section ovfEnable_fields
variable (s : State)
@[simp] theorem State.ovfEnable_cfg : s.ovfEnable.cfg = s.cfg := rfl
@[simp] theorem State.ovfEnable_table : s.ovfEnable.table = s.table := rfl
@[simp] theorem State.ovfEnable_cur : s.ovfEnable.cur = s.cur := rfl
@[simp] theorem State.ovfEnable_iter : s.ovfEnable.iter = s.iter := rfl
@[simp] theorem State.ovfEnable_instCount : s.ovfEnable.instCount = s.instCount := rfl
@[simp] theorem State.ovfEnable_started : s.ovfEnable.started = s.started := rfl
@[simp] theorem State.ovfEnable_cnt : s.ovfEnable.cnt = s.cnt := rfl
@[simp] theorem State.ovfEnable_tmrOn : s.ovfEnable.tmrOn = s.tmrOn := rfl
@[simp] theorem State.ovfEnable_ovie : s.ovfEnable.ovie = true := rfl
@[simp] theorem State.ovfEnable_ovfPend : s.ovfEnable.ovfPend = false := rfl
@[simp] theorem State.ovfEnable_pins : s.ovfEnable.pins = s.pins := rfl
@[simp] theorem State.ovfEnable_inFlight : s.ovfEnable.inFlight = s.inFlight := rfl
@[simp] theorem State.ovfEnable_now : s.ovfEnable.now = s.now := rfl
@[simp] theorem State.ovfEnable_trace : s.ovfEnable.trace = s.trace := rfl
@[simp] theorem State.ovfEnable_rsp : s.ovfEnable.rsp = s.rsp := rfl
@[simp] theorem State.ovfEnable_reqs : s.ovfEnable.reqs = s.reqs ++ [.tmr .ovfEnable] := rfl
@[simp] theorem State.ovfEnable_responses : s.ovfEnable.responses = s.responses := rfl
@[simp] theorem State.ovfEnable_cmdWords : s.ovfEnable.cmdWords = s.cmdWords := rfl
@[simp] theorem State.ovfEnable_turns : s.ovfEnable.turns = s.turns := rfl
@[simp] theorem State.ovfEnable_turnCount : s.ovfEnable.turnCount = s.turnCount := rfl
end ovfEnable_fields

section advanceNow_fields
variable (s : State)
@[simp] theorem State.advanceNow_cfg : s.advanceNow.cfg = s.cfg := rfl
@[simp] theorem State.advanceNow_table : s.advanceNow.table = s.table := rfl
@[simp] theorem State.advanceNow_cur : s.advanceNow.cur = s.cur := rfl
@[simp] theorem State.advanceNow_iter : s.advanceNow.iter = s.iter := rfl
@[simp] theorem State.advanceNow_instCount : s.advanceNow.instCount = s.instCount := rfl
@[simp] theorem State.advanceNow_started : s.advanceNow.started = s.started := rfl
@[simp] theorem State.advanceNow_cnt : s.advanceNow.cnt = s.cnt := rfl
@[simp] theorem State.advanceNow_tmrOn : s.advanceNow.tmrOn = s.tmrOn := rfl
@[simp] theorem State.advanceNow_ovie : s.advanceNow.ovie = s.ovie := rfl
@[simp] theorem State.advanceNow_ovfPend : s.advanceNow.ovfPend = s.ovfPend := rfl
@[simp] theorem State.advanceNow_pins : s.advanceNow.pins = s.pins := rfl
@[simp] theorem State.advanceNow_inFlight : s.advanceNow.inFlight = s.inFlight := rfl
@[simp] theorem State.advanceNow_now : s.advanceNow.now = s.now + 1 := rfl
@[simp] theorem State.advanceNow_trace : s.advanceNow.trace = s.trace := rfl
@[simp] theorem State.advanceNow_rsp : s.advanceNow.rsp = s.rsp := rfl
@[simp] theorem State.advanceNow_reqs : s.advanceNow.reqs = s.reqs := rfl
@[simp] theorem State.advanceNow_responses : s.advanceNow.responses = s.responses := rfl
@[simp] theorem State.advanceNow_cmdWords : s.advanceNow.cmdWords = s.cmdWords := rfl
@[simp] theorem State.advanceNow_turns : s.advanceNow.turns = s.turns := rfl
@[simp] theorem State.advanceNow_turnCount : s.advanceNow.turnCount = s.turnCount := rfl
end advanceNow_fields

section pinModeOutput_fields
variable (s : State) (p : BitVec 7)
@[simp] theorem State.pinModeOutput_cfg : (s.pinModeOutput p).cfg = s.cfg := rfl
@[simp] theorem State.pinModeOutput_table : (s.pinModeOutput p).table = s.table := rfl
@[simp] theorem State.pinModeOutput_cur : (s.pinModeOutput p).cur = s.cur := rfl
@[simp] theorem State.pinModeOutput_iter : (s.pinModeOutput p).iter = s.iter := rfl
@[simp] theorem State.pinModeOutput_instCount : (s.pinModeOutput p).instCount = s.instCount := rfl
@[simp] theorem State.pinModeOutput_started : (s.pinModeOutput p).started = s.started := rfl
@[simp] theorem State.pinModeOutput_cnt : (s.pinModeOutput p).cnt = s.cnt := rfl
@[simp] theorem State.pinModeOutput_tmrOn : (s.pinModeOutput p).tmrOn = s.tmrOn := rfl
@[simp] theorem State.pinModeOutput_ovie : (s.pinModeOutput p).ovie = s.ovie := rfl
@[simp] theorem State.pinModeOutput_ovfPend : (s.pinModeOutput p).ovfPend = s.ovfPend := rfl
@[simp] theorem State.pinModeOutput_pins : (s.pinModeOutput p).pins = PinMap.makeOutput s.pins p.toNat := rfl
@[simp] theorem State.pinModeOutput_inFlight : (s.pinModeOutput p).inFlight = s.inFlight := rfl
@[simp] theorem State.pinModeOutput_now : (s.pinModeOutput p).now = s.now := rfl
@[simp] theorem State.pinModeOutput_trace : (s.pinModeOutput p).trace = s.trace ++ [(s.now, .modeOutput p)] := rfl
@[simp] theorem State.pinModeOutput_rsp : (s.pinModeOutput p).rsp = s.rsp := rfl
@[simp] theorem State.pinModeOutput_reqs : (s.pinModeOutput p).reqs = s.reqs ++ [.pin (.modeOutput p)] := rfl
@[simp] theorem State.pinModeOutput_responses : (s.pinModeOutput p).responses = s.responses := rfl
@[simp] theorem State.pinModeOutput_cmdWords : (s.pinModeOutput p).cmdWords = s.cmdWords := rfl
@[simp] theorem State.pinModeOutput_turns : (s.pinModeOutput p).turns = s.turns := rfl
@[simp] theorem State.pinModeOutput_turnCount : (s.pinModeOutput p).turnCount = s.turnCount := rfl
end pinModeOutput_fields

section pinWrite_fields
variable (s : State) (p : BitVec 7) (l : Level)
@[simp] theorem State.pinWrite_cfg : (s.pinWrite p l).cfg = s.cfg := rfl
@[simp] theorem State.pinWrite_table : (s.pinWrite p l).table = s.table := rfl
@[simp] theorem State.pinWrite_cur : (s.pinWrite p l).cur = s.cur := rfl
@[simp] theorem State.pinWrite_iter : (s.pinWrite p l).iter = s.iter := rfl
@[simp] theorem State.pinWrite_instCount : (s.pinWrite p l).instCount = s.instCount := rfl
@[simp] theorem State.pinWrite_started : (s.pinWrite p l).started = s.started := rfl
@[simp] theorem State.pinWrite_cnt : (s.pinWrite p l).cnt = s.cnt := rfl
@[simp] theorem State.pinWrite_tmrOn : (s.pinWrite p l).tmrOn = s.tmrOn := rfl
@[simp] theorem State.pinWrite_ovie : (s.pinWrite p l).ovie = s.ovie := rfl
@[simp] theorem State.pinWrite_ovfPend : (s.pinWrite p l).ovfPend = s.ovfPend := rfl
@[simp] theorem State.pinWrite_pins : (s.pinWrite p l).pins = PinMap.drive s.pins p.toNat l := rfl
@[simp] theorem State.pinWrite_inFlight : (s.pinWrite p l).inFlight = s.inFlight := rfl
@[simp] theorem State.pinWrite_now : (s.pinWrite p l).now = s.now := rfl
@[simp] theorem State.pinWrite_trace : (s.pinWrite p l).trace = s.trace ++ [(s.now, .write p l)] := rfl
@[simp] theorem State.pinWrite_rsp : (s.pinWrite p l).rsp = s.rsp := rfl
@[simp] theorem State.pinWrite_reqs : (s.pinWrite p l).reqs = s.reqs ++ [.pin (.write p l)] := rfl
@[simp] theorem State.pinWrite_responses : (s.pinWrite p l).responses = s.responses := rfl
@[simp] theorem State.pinWrite_cmdWords : (s.pinWrite p l).cmdWords = s.cmdWords := rfl
@[simp] theorem State.pinWrite_turns : (s.pinWrite p l).turns = s.turns := rfl
@[simp] theorem State.pinWrite_turnCount : (s.pinWrite p l).turnCount = s.turnCount := rfl
end pinWrite_fields

section answer_fields
variable (s : State) (w : Word)
@[simp] theorem State.answer_cfg : (s.answer w).cfg = s.cfg := rfl
@[simp] theorem State.answer_table : (s.answer w).table = s.table := rfl
@[simp] theorem State.answer_cur : (s.answer w).cur = s.cur := rfl
@[simp] theorem State.answer_iter : (s.answer w).iter = s.iter := rfl
@[simp] theorem State.answer_instCount : (s.answer w).instCount = s.instCount := rfl
@[simp] theorem State.answer_started : (s.answer w).started = s.started := rfl
@[simp] theorem State.answer_cnt : (s.answer w).cnt = s.cnt := rfl
@[simp] theorem State.answer_tmrOn : (s.answer w).tmrOn = s.tmrOn := rfl
@[simp] theorem State.answer_ovie : (s.answer w).ovie = s.ovie := rfl
@[simp] theorem State.answer_ovfPend : (s.answer w).ovfPend = s.ovfPend := rfl
@[simp] theorem State.answer_pins : (s.answer w).pins = s.pins := rfl
@[simp] theorem State.answer_inFlight : (s.answer w).inFlight = none := rfl
@[simp] theorem State.answer_now : (s.answer w).now = s.now := rfl
@[simp] theorem State.answer_trace : (s.answer w).trace = s.trace := rfl
@[simp] theorem State.answer_rsp : (s.answer w).rsp = some w := rfl
@[simp] theorem State.answer_reqs : (s.answer w).reqs = s.reqs := rfl
@[simp] theorem State.answer_responses : (s.answer w).responses = s.responses ++ [w] := rfl
@[simp] theorem State.answer_cmdWords : (s.answer w).cmdWords = s.cmdWords := rfl
@[simp] theorem State.answer_turns : (s.answer w).turns = s.turns := rfl
@[simp] theorem State.answer_turnCount : (s.answer w).turnCount = s.turnCount := rfl
end answer_fields

section setInFlight_fields
variable (s : State) (i : Instr) (n : Nat) (a : Half)
@[simp] theorem State.setInFlight_cfg : (s.setInFlight i n a).cfg = s.cfg := rfl
@[simp] theorem State.setInFlight_table : (s.setInFlight i n a).table = s.table := rfl
@[simp] theorem State.setInFlight_cur : (s.setInFlight i n a).cur = s.cur := rfl
@[simp] theorem State.setInFlight_iter : (s.setInFlight i n a).iter = s.iter := rfl
@[simp] theorem State.setInFlight_instCount : (s.setInFlight i n a).instCount = s.instCount := rfl
@[simp] theorem State.setInFlight_started : (s.setInFlight i n a).started = s.started := rfl
@[simp] theorem State.setInFlight_cnt : (s.setInFlight i n a).cnt = s.cnt := rfl
@[simp] theorem State.setInFlight_tmrOn : (s.setInFlight i n a).tmrOn = s.tmrOn := rfl
@[simp] theorem State.setInFlight_ovie : (s.setInFlight i n a).ovie = s.ovie := rfl
@[simp] theorem State.setInFlight_ovfPend : (s.setInFlight i n a).ovfPend = s.ovfPend := rfl
@[simp] theorem State.setInFlight_pins : (s.setInFlight i n a).pins = s.pins := rfl
@[simp] theorem State.setInFlight_inFlight : (s.setInFlight i n a).inFlight = some ⟨i, n, a⟩ := rfl
@[simp] theorem State.setInFlight_now : (s.setInFlight i n a).now = s.now := rfl
@[simp] theorem State.setInFlight_trace : (s.setInFlight i n a).trace = s.trace := rfl
@[simp] theorem State.setInFlight_rsp : (s.setInFlight i n a).rsp = s.rsp := rfl
@[simp] theorem State.setInFlight_reqs : (s.setInFlight i n a).reqs = s.reqs := rfl
@[simp] theorem State.setInFlight_responses : (s.setInFlight i n a).responses = s.responses := rfl
@[simp] theorem State.setInFlight_cmdWords : (s.setInFlight i n a).cmdWords = s.cmdWords := rfl
@[simp] theorem State.setInFlight_turns : (s.setInFlight i n a).turns = s.turns := rfl
@[simp] theorem State.setInFlight_turnCount : (s.setInFlight i n a).turnCount = s.turnCount := rfl
end setInFlight_fields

ACTION ITEM:
Return every line above in which the string "turnCount" occurs.

RESPONSE TO THE EXERCISE:
@[simp] theorem State.ovfEnable_turnCount : s.ovfEnable.turnCount = s.turnCount := rfl
@[simp] theorem State.advanceNow_turnCount : s.advanceNow.turnCount = s.turnCount := rfl
@[simp] theorem State.pinModeOutput_turnCount : (s.pinModeOutput p).turnCount = s.turnCount := rfl
@[simp] theorem State.pinWrite_turnCount : (s.pinWrite p l).turnCount = s.turnCount := rfl
@[simp] theorem State.answer_turnCount : (s.answer w).turnCount = s.turnCount := rfl
@[simp] theorem State.setInFlight_turnCount : (s.setInFlight i n a).turnCount = s.turnCount := rfl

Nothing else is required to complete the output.